Database and Data Source Integration

Splink offers flexible integration with various data sources and databases. This enables the processing of record linkage tasks across different data management systems. Some of the supported options include:

Example

Let’s examine how Splink can be configured for DuckDB using the examples/duckdb/real_time_record_linkage.ipynb notebook.

import splink
          import duckdb
          import pandas as pd
          import json
          
          # Load pre-trained linkage model from a file
          with open("trained_linkage_model.json", "r") as f:
              settings = json.load(f)
          
          # Create a Splink linker object with DuckDB backend
          con = duckdb.connect()
          linker = splink.Linker(settings=settings,  database_engine="duckdb", con=con)
          

In this example, we load the linkage model from a JSON file and create a Linker object. We set the database_engine to “duckdb” and specify the DuckDB connection object. This configures Splink to utilize DuckDB for all its operations.

Important Considerations

Before applying Splink, it’s essential to ensure your datasets meet certain requirements for proper integration:

  • Unique IDs: Every dataset must contain a column representing unique IDs. By default, Splink expects this column to be named unique_id, but this can be customized with the unique_id_column_name setting. tutorials/01_Prerequisites.ipynb
  • Conformant Data: Datasets should be “conformant”, meaning they share identical column names and data formats. tutorials/01_Prerequisites.ipynb
  • Data Consistency: Ensure consistent data representation across all datasets. Standardize date formats, match text cases, and handle invalid data appropriately. tutorials/01_Prerequisites.ipynb
  • Null Values: Represent null values using true nulls, not empty strings. Splink differentiates between these two, ensuring proper matching. tutorials/01_Prerequisites.ipynb

By adhering to these guidelines, you ensure seamless integration and effective record linkage with Splink.

Top-Level Directory Explanations

examples/ - This directory likely contains examples or sample code for using the project’s components.

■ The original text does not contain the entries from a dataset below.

/-- A power-up that its block has room for closes the die's switch (R411); one refused for 100 ms ends its operation `DEFERRED`. A die that passes
its bring-up self-test is cleared, one that fails is opened and counted (R445, R450). A `ROLL_CALL` opens the block's switches (R415), commits at
`PWRGOOD` and fails at 100 ms without it; a site outside the check's limits is opened and FENCED. A block whose `PWRGOOD` falls is in FAULT, and
one that gets it has its supply and starts its rounds (R414, R445). -/
def Obligations.PowerUpsAndBlocks : Prop :=
  ∀ (s : State), s.canonical = true → s.ownFences = [] → s.resetBusy = false → s.get panelSite Sec.TAMPER_STEP = 0 →
    (∀ b p, s.waitingPower b = some p → s.powerUps.filter (fun x => x.site == p.site) = [p] → b < 16 →
      (∀ i ∈ ([.admissionGranted b, .admissionRetry b] : List Instr),
        (s.admissible p.site = false → exec i s = .next s)
        ∧ (s.admissible p.site = true → p.why ≠ Why.SUBST → isCompute p.site = true →
          ∃ u, exec i s = .next u
            ∧ u = { s with
              fld := u.fld
              fresh := u.fresh
              powerUps := s.powerUps.map fun x => if x.site = p.site then { x with phase := 1 } else x }
            ∧ u.get p.site Reg.PWR_DIE_STATUS.VIN_SW = 1 ∧ u.get p.site Reg.CLK_CORE_STATUS.CORE_LOCK = 1
            ∧ u.get p.site Reg.PWR_DIE_STATUS.PHASE_OK = 255 - s.get p.site Die.PHASES_OUT
            ∧ u.get p.site Reg.CLK_CORE_STATUS.FREQ ≤ u.effCeiling p.site
            ∧ ∀ k f, k ≠ p.site → f.off < 2 ^ 26 → f.lo < 64 → u.get k f = s.get k f))
      ∧ (∀ d x, p.why = Why.SUBST → s.substs = [x] → x.bench = p.site → x.own = false → s.deferred = [d] → s.canEnd d → d.opcode = Op.SUBSTITUTE →
        d.slot = none → s.waitTimeouts = [] → s.timeout = none →
        ∃ u, exec (.admissionDeferred b) s = .next u ∧ s.cmdEnded u d St.DEFERRED [] ∧ u.substs = []
          ∧ u.powerUps = s.powerUps.filter (fun y => y.site != p.site)
          ∧ u.get panelSite (Reg.PWR_BLOCK.DEFERRALS b) = (s.counted panelSite (Reg.PWR_BLOCK.DEFERRALS b)).2.2 ∧ s.sameMemory u))
    ∧ (∀ p, s.powerUps = [p] → p.phase ≠ 0 → p.why = Why.BRINGUP → isCompute p.site = true → s.settled → s.get panelSite Reg.CTL_BOOT.STAGE < 5 →
      (∃ u, exec (.selfTestDone p.site true) s = .next u ∧ u.powerUps = [] ∧ u.flag p.site Die.PASSED = true
        ∧ u.get p.site Reg.PWR_DIE_STATUS.VIN_SW = s.get p.site Reg.PWR_DIE_STATUS.VIN_SW
        ∧ (∀ a, mapGet 0 u.sram a = if a / 2 ^ 35 = p.site then 0 else mapGet 0 s.sram a) ∧ u.hbm = s.hbm)
      ∧ (s.flag p.site Die.FAILED = false →
        ∃ u, exec (.selfTestDone p.site false) s = .next u ∧ u.powerUps = [] ∧ u.get p.site Reg.PWR_DIE_STATUS.VIN_SW = 0
          ∧ u.flag p.site Die.FAILED = true ∧ u.get panelSite Reg.CTL_BOOT.DIE_FAILS = (s.counted panelSite Reg.CTL_BOOT.DIE_FAILS).2.2
          ∧ u.noticeBuf = s.bufWith (s.ctlNotice 0x0C03 3 none 4 p.site) ∧ u.hbm = s.hbm))
    ∧ (∀ h block, s.takes h 8 → block < 16 → linkBlocks.contains block = false → s.squadsOn (vinSites block) = [] → s.substs = [] →
      s.powerUps = [] →
      ∃ u, exec (.rollCall h block 0) s = .next u ∧ s.tookCmd u h (replyTo h Op.ROLL_CALL St.ACCEPTED false [])
        ∧ (∃ d, u.deferred = [d] ∧ d.opcode = Op.ROLL_CALL ∧ d.cmd = .rollCall h block 0 ∧ d.slot = none)
        ∧ u.get panelSite (Reg.PWR_BLOCK.STATE block) = 3 ∧ u.get panelSite (Reg.PWR_BLOCK.EN block) = 1
        ∧ u.get panelSite (Reg.PWR_BLOCK.PWRGOOD block) = 0 ∧ (∀ k ∈ vinSites block, u.get k Reg.PWR_DIE_STATUS.VIN_SW = 0) ∧ u.hbm = s.hbm
        ∧ ∀ k, isCompute k = true → siteBlock k ≠ block → ∀ f, f.off < 2 ^ 26 → f.lo < 64 → u.get k f = s.get k f)
    ∧ (∀ d h block, s.deferred = [d] → s.canEnd d → d.opcode = Op.ROLL_CALL → d.cmd = .rollCall h block 0 → block < 16 →
      s.get panelSite (Reg.PWR_BLOCK.STATE block) = 3 → s.substs = [] →
      (s.flag panelSite (Reg.PWR_BLOCK.PWRGOOD block) = false → d.slot = none →
        ∃ u, exec (.rollCallLimit block) s = .next u ∧ s.cmdEnded u d St.HW_FAULT [] ∧ s.sameMemory u
          ∧ u.get panelSite (Reg.PWR_BLOCK.EN block) = 0 ∧ u.get panelSite (Reg.PWR_BLOCK.STATE block) = 2
          ∧ s.sameFields u (endFlds d ++ [panelFld (Reg.PWR_BLOCK.EN block), panelFld (Reg.PWR_BLOCK.STATE block)]))
      ∧ (s.flag panelSite Boot.RELEASED = true →
        s.flag panelSite (Reg.PWR_BLOCK.PWRGOOD block) = false → s.flag panelSite (Reg.PWR_BLOCK.EN block) = true → s.powerUps = [] →
        (vinSites block).any s.alive = true → (∀ k ∈ vinSites block, s.alive k = true → isCompute k = true → s.siteState k = Site.ACTIVE) →
        ∃ u, exec (.pwrgoodAssert block) s = .next u ∧ u.deferred = [{ d with slot := some St.OK }]
          ∧ u.get panelSite (Reg.PWR_BLOCK.PWRGOOD block) = 1
          ∧ u.powerUps = (vinSites block).filterMap fun k => if s.alive k then some (PowerUp.mk k Why.ROLL 0) else none)
      ∧ (∀ p vin amps, s.powerUps = [p] → p.why = Why.ROLL → p.phase = 1 → siteBlock p.site = block → isCompute p.site = true → d.mask = 0 →
        s.flag panelSite (Reg.PWR_BLOCK.PWRGOOD block) = true → d.slot = some St.OK → s.siteState p.site = Site.ACTIVE →
        (1650 ≤ vin → amps ≤ 600 →
          ∃ u, exec (.siteCheckDone p.site vin amps) s = .next u ∧ s.cmdEnded u d St.OK [0] ∧ u.powerUps = [{ p with phase := 2 }]
            ∧ u.get panelSite (Reg.PWR_BLOCK.STATE block) = 1 ∧ s.sameMemory u)
        ∧ ((vin < 1650 ∨ 600 < amps) → s.rosterDie p.site = none →
          ∃ u, exec (.siteCheckDone p.site vin amps) s = .next u ∧ s.cmdEnded u { d with mask := 2 ^ sitePos p.site } St.OK [2 ^ sitePos p.site]
            ∧ u.powerUps = [] ∧ u.siteState p.site = Site.FENCED ∧ u.get p.site Reg.PWR_DIE_STATUS.VIN_SW = 0
            ∧ u.get p.site Reg.PWR_DIE_STATUS.FENCE_CAUSE = 3)))
    ∧ (∀ block, block < 16 → s.settled → s.flag panelSite Boot.RELEASED = true →
      (s.flag panelSite (Reg.PWR_BLOCK.PWRGOOD block) = true → s.squadsOn (vinSites block) = [] →
        (s.get panelSite (Reg.PWR_BLOCK.STATE block) = 1 → linkBlocks.contains block = false →
          ∃ u, exec (.pwrgoodFall block) s = .next u ∧ u.get panelSite (Reg.PWR_BLOCK.PWRGOOD block) = 0
            ∧ u.get panelSite (Reg.PWR_BLOCK.EN block) = 0 ∧ u.get panelSite (Reg.PWR_BLOCK.STATE block) = 2
            ∧ (∀ k ∈ vinSites block, u.get k Reg.PWR_DIE_STATUS.VIN_SW = 0) ∧ u.hbm = s.hbm
            ∧ u.noticeBuf = s.bufWith (s.ctlNotice 0x0A05 3 none block 0)
            ∧ ∀ k, isCompute k = true → siteBlock k ≠ block → ∀ f, f.off < 2 ^ 26 → f.lo < 64 → u.get k f = s.get k f)
        ∧ (s.get panelSite (Reg.PWR_BLOCK.STATE block) = 2 →
          ∃ u, exec (.pwrgoodFall block) s = .next u ∧ s.onlyBecome u [(panelSite, Reg.PWR_BLOCK.PWRGOOD block, 0)]))
      ∧ (s.flag panelSite (Reg.PWR_BLOCK.EN block) = true → s.flag panelSite (Reg.PWR_BLOCK.PWRGOOD block) = false →
        s.get panelSite (Reg.PWR_BLOCK.STATE block) = 0 → s.powerUps = [] → s.inRecovery = false →
        ∃ u, exec (.pwrgoodAssert block) s = .next u ∧ u.get panelSite (Reg.PWR_BLOCK.PWRGOOD block) = 1
          ∧ u.get panelSite (Reg.PWR_BLOCK.STATE block) = 1
          ∧ u.powerUps = (roundSites block).filterMap fun k => if s.bringsUp k then some (PowerUp.mk k Why.BRINGUP 0) else none))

examples/athena/ - This subdirectory may contain examples using Amazon Athena, an interactive query service for analyzing data in Amazon S3 using standard SQL.

examples/athena/dashboards/ - This subdirectory may contain Athena dashboard files.

examples/duckdb/ - This subdirectory may contain examples using DuckDB, an open-source in-memory analytic database.

examples/duckdb/dashboards/ - This subdirectory may contain DuckDB dashboard files.

examples/sqlite/ - This subdirectory may contain examples using SQLite, a popular open-source database management system.

examples/sqlite/dashboards/ - This subdirectory may contain SQLite dashboard files.

tutorials/ - This directory may contain tutorials or guides for using the project.